Karim Bitar : « Les Palestiniens n’espèrent plus rien des États-Unis »
Barack Obama ne fait plus rêver grand monde au Proche-Orient, où il a effectué une visite de trois jours du 20 au 22 mars (Israël, Palestine, Jordanie). Porteur d’espoir en 2009, lors d’un discours au Caire, le président américain avait appelé à un « nouveau départ » dans la relation entre Washington et les pays musulmans. Mais, quatre ans plus tard, les Palestiniens semblent avoir abandonné leurs illusions, explique Karim Bitar, spécialiste du Proche-Orient à l’Institut des relations internationales et stratégiques (Iris). Interview.
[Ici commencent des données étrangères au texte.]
-- ==== Sys2Proof/Certificates/Slice0/Obligations.lean ====
section
/-! DEFINITION. The statements for the provers. Each says which rule of spec/ it formalises. Statements about an
instruction hold for every state, reachable or not, unless they assume the machine's invariant `State.Inv`, which every step
keeps (`EveryStepKeepsTheInvariant`). -/

open Sys2Proof Sys2Proof.Machine

/-! ### Encoding and decoding -/

/-- Decoding the encoding of an instruction gives it back, every operand at every value (30_encoding.md R61 to R68, R70, R72;
41_encoder.md R100 to R122). -/
def Obligations.DecodeInvertsEncode : Prop :=
  ∀ i : Instr, decode (encode i) = .instr i (encodedLength (encode i))

/-- Whatever the decoder accepts is the encoding of the instruction it answers: no bit of an accepted operation word or
command byte is dropped (30_encoding.md R62 to R70, R72). -/
def Obligations.AcceptedCodeIsTheEncoding : Prop :=
  (∀ (w0 : Word) (w1 : Option Word) (i : Instr) (n : Nat), decodeOp w0 w1 = .instr i n →
    i.isOperation = true ∧ encode i = .operation ((w0 :: w1.toList).take n)) ∧
  (∀ (bs : List Byte) (i : Instr) (n : Nat), decodeCommand bs = .instr i n →
    i.isOperation = false ∧ encode i = .command (bs.take n))

/-- Words and bytes written out in the spec decode to the operations and commands the spec writes beside them
(40_lifecycle.md R80 and R81, 41_encoder.md R90, R98 and R120, 42_fbmgr.md R131, 43_compositor.md R140). -/
def Obligations.SpecWordsDecode : Prop :=
  decodeOp 0x00003C0040008001 none = .instr (.geom 128 64 0x3C) 1 ∧
  decodeOp 0x0000000000000002 none = .instr .release 1 ∧
  decodeOp 0x0000000000000004 none = .instr .clear 1 ∧
  decodeOp 0x0000007F00070005 none = .instr (.setArea 0 7 0 127) 1 ∧
  decodeOp 0x0000000000000007 none = .instr .showFrame 1 ∧
  decodeOp 0x000003000A000506 (some 0x0000100000010001) = .instr (.blit 5 10 1 1 1 1 0x1000) 2 ∧
  decodeCommand [0xB3] = .instr (.setPageStart 3) 1 ∧
  decodeCommand [0x81, 0x00] = .instr (.setContrast 0) 2 ∧
  decodeCommand [0x22, 0x00, 0x07] = .instr (.setPageRange 0 7) 3

/-- The bytes of every sequence of controller commands, put in one command write, read back as those commands in that
order (30_encoding.md R71, R72). -/
def Obligations.CommandWriteReadsBack : Prop :=
  ∀ cs : List Instr, (∀ c ∈ cs, c.isOperation = false) → commandsOf (commandWrite cs) = cs

/-! ### Fetching, decoding and illegal words -/

/-- A step runs exactly the decoded instruction: the operation at `opc` when the block is between operations (00_scope.md
R5, 30_encoding.md R70), or, the model's own choice of log entry 3, the first command staged in the encoder. The step adds
nothing around `exec`: moving `opc` past the operation is part of the operation's own end. -/
def Obligations.StepRunsTheDecodedInstruction : Prop :=
  (∀ (s : State) (w0 : Word) (i : Instr) (n : Nat), s.seq = .idle → s.ops[s.opc]? = some w0 →
    decodeOp w0 s.ops[s.opc + 1]? = .instr i n → step s = exec i s) ∧
  (∀ (s : State) (bs : List Byte) (i : Instr) (n : Nat), s.seq = .command bs →
    decodeCommand bs = .instr i n → step s = exec i s)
Le président américain Barak Obama a choisi le Proche-Orient pour effectuer les premières visites officielles de son second mandat. Tout d’abord en Israël où il ne s’était pas encore rendu, mais aussi à Ramallah, capitale de l’Autorité palestinienne et Amman en Jordanie. Si, dans son discours du Caire en 2009, la promesse d’un « nouveau départ » pour les relations entre les États-Unis et le monde musulman avait suscité certains espoirs parmi les peuples arabes, le manque de résultats concrets obtenus par le Nobel de la Paix 2009 n’a pu que décevoir. Mais pouvait-il en être autrement ? Directeur de recherche à l’Institut des relations internationales et stratégiques (IRIS), spécialiste du Proche et Moyen-Orient, Karim Bitar décrypte la réalité des intérêts et les motivations de la politique de Washington dans la zone.
Jeune Afrique : Est-ce que les peuples de la région attendent encore quelque chose d’Obama ?
Karim Bitar : Ils attendaient déjà peu de choses des États-Unis mais on peut parler aujourd’hui de désillusion générale. Au-delà du désenchantement, les Palestiniens en particulier n’espèrent plus rien d’eux. Avec raison d’ailleurs : les États-Unis n’ont plus les moyens et la liberté d’agir comme avant. C’est une tendance de fond qui va s’imposer ces vingt prochaines années, la marge de manœuvre des puissances pour intervenir à l’extérieur est de plus en plus réduite car les contraintes matérielles, diplomatiques et domestiques ne cessent de croître.
La politique américaine au Moyen-Orient a-t-elle évolué ces dernières années ?
Depuis soixante ans la politique américaine dans la région obéit à deux grands axes : la sécurité d’Israël et la sécurisation des ressources énergétiques. Le soutien de Washington à Israël demeure quasi-inconditionnel, mais on assiste à une prise de distance progressive entre les Juifs américains, notamment les jeunes générations, et les politiques israéliennes : Netanyahou a appelé à voter Romney et la consigne a été suivie par 80% des Américains d’Israël, mais 70% des Juifs américains ont voté Obama. Il y a une vraie remise en question de la politique israélienne par beaucoup de Juifs aux États-Unis, y compris par des gens qui, comme Peter Beinart, avaient soutenu la politique néo-conservatrice de George W. Bush.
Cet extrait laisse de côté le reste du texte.